What you have to do: Below are entries; work out how many of their lines hold "them", giving only that number.

══ Data extracts

/-! ### Evaluation (R399–R403) -/

/-- GroupResidual instance of an interval (R424). -/
def resInst (g t : Nat) : Nat := g * 4096 + t % 2688

/-- Whether an interval of a group has been evaluated. -/
def State.evaluated (s : State) (g t : Nat) : Bool := s.alive 0x0804 (resInst g t) && s.nat Attr.GroupResidual.interval (resInst g t) == t

/-- Writes a GroupResidual entry (R424); a status that reports no residual leaves it 0 (log 30). -/
def State.writeResidual (s : State) (g t : Nat) (r : Residual) : State :=
  let i := resInst g t
  let n := if s.evaluated g t then min (s.nat Attr.GroupResidual.evaluations i + 1) 255 else 1
  let s := s.create 0x0804 i
  let s := (s.setNat Attr.GroupResidual.interval i t).setNat Attr.GroupResidual.status i r.status
  let s := (s.setInt Attr.GroupResidual.headWh i (Dbl.nearest r.head)).setInt Attr.GroupResidual.membersWh i (Dbl.nearest r.sum)
  let s := (s.setInt Attr.GroupResidual.lossWh i (Dbl.nearest r.loss)).setInt Attr.GroupResidual.residualWh i (if reported r.status then Dbl.nearest r.residual else 0)
  ((s.setNat Attr.GroupResidual.coverage i r.coverage).setNat Attr.GroupResidual.estimatedShare i (min r.estShare 65535)).setNat Attr.GroupResidual.evaluations i n

/-- Evaluates a group's interval, first or again (R400–R403): the fit and the attribution take only a first COMPLETE evaluation. -/
def State.evaluateGroup (s : State) (g t : Nat) : State :=
  match s.defAt g t with
  | none => s
  | some d =>
    let again := s.evaluated g t
    let r := s.residual g t d
    let s := s.writeResidual g t r
    let learning := s.nat Attr.BalanceGroup.state g = 0
    let s := if again then s else s.setNat Attr.BalanceGroup.lastEvaluated g (max t (s.nat Attr.BalanceGroup.lastEvaluated g))
    let s := if r.status = 6 ∧ !again then
        (s.fit g d (Dbl.sub (Dbl.sub r.head r.sum) (Dbl.ofInt d.fixed)) (Dbl.mul r.head r.head) (r.excess || r.deficit)).attribute g t r.residual
      else s
    let gr := s.group g
    let hist := if r.status = 6 ∧ !learning then insertHist (t, r.excess, r.deficit) gr.hist else gr.hist.filter (fun x => x.1 != t)
    let s := s.setGroup g { gr with hist := hist.take 672 }
    let s := if learning ∧ s.nat Attr.BalanceService.fitMinUpdates 0 ≤ s.nat Attr.BalanceGroup.updates g then s.setNat Attr.BalanceGroup.state g 1 else s
    let s := s.groupState g
    match (if d.head = noHead then none else s.headRec d.head t) with
    | some hr => if r.status = 6 ∨ r.status = 4 then s.testNeutral g t hr else s
    | none => s

/-- A group and the groups above it at an interval (R393): at most 4. -/
def State.ancestors (s : State) (t : Nat) : Nat → Nat → List Nat
  | 0, _ => []
  | n + 1, g => g :: (match s.defAt g t with
    | some d => if d.parent = noGroup then [] else s.ancestors t n d.parent
    | none => [])

/-- The groups a record of a handle bears on: those it heads and that it is a member of, with the groups above them. -/
def State.groupsOf (s : State) (h t : Nat) : List Nat :=
  let heads := (s.bal.groups.filter (fun (x : Nat × Group) => (s.defAt x.1 t).any (fun (d : GroupDef) => d.head == h))).map Prod.fst
  let g := (s.memberAt h t).group
  ((heads ++ (if g = noGroup then [] else [g])).flatMap (fun g => s.ancestors t 4 g)).eraseDups

/-- BAL takes the records of the commit stream it has not taken (R16, R323); those of evaluated intervals within `reeval_days` evaluate them again (R401). -/
def State.takeBalance (s : State) : State :=
  let xs := s.sto.balStream
  let s := { s with sto := { s.sto with balStream := [] } }
  let old := s.nowInterval - s.nat Attr.BalanceService.reevalDays 0 * 96
  let todo := (xs.flatMap (fun x => ((s.groupsOf x.1 x.2.1).filter (fun g => s.evaluated g x.2.1 && decide (old ≤ x.2.1))).map (fun g => (g, x.2.1)))).eraseDups
  todo.foldl (fun s y => s.evaluateGroup y.1 y.2) s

════

Answer area: 2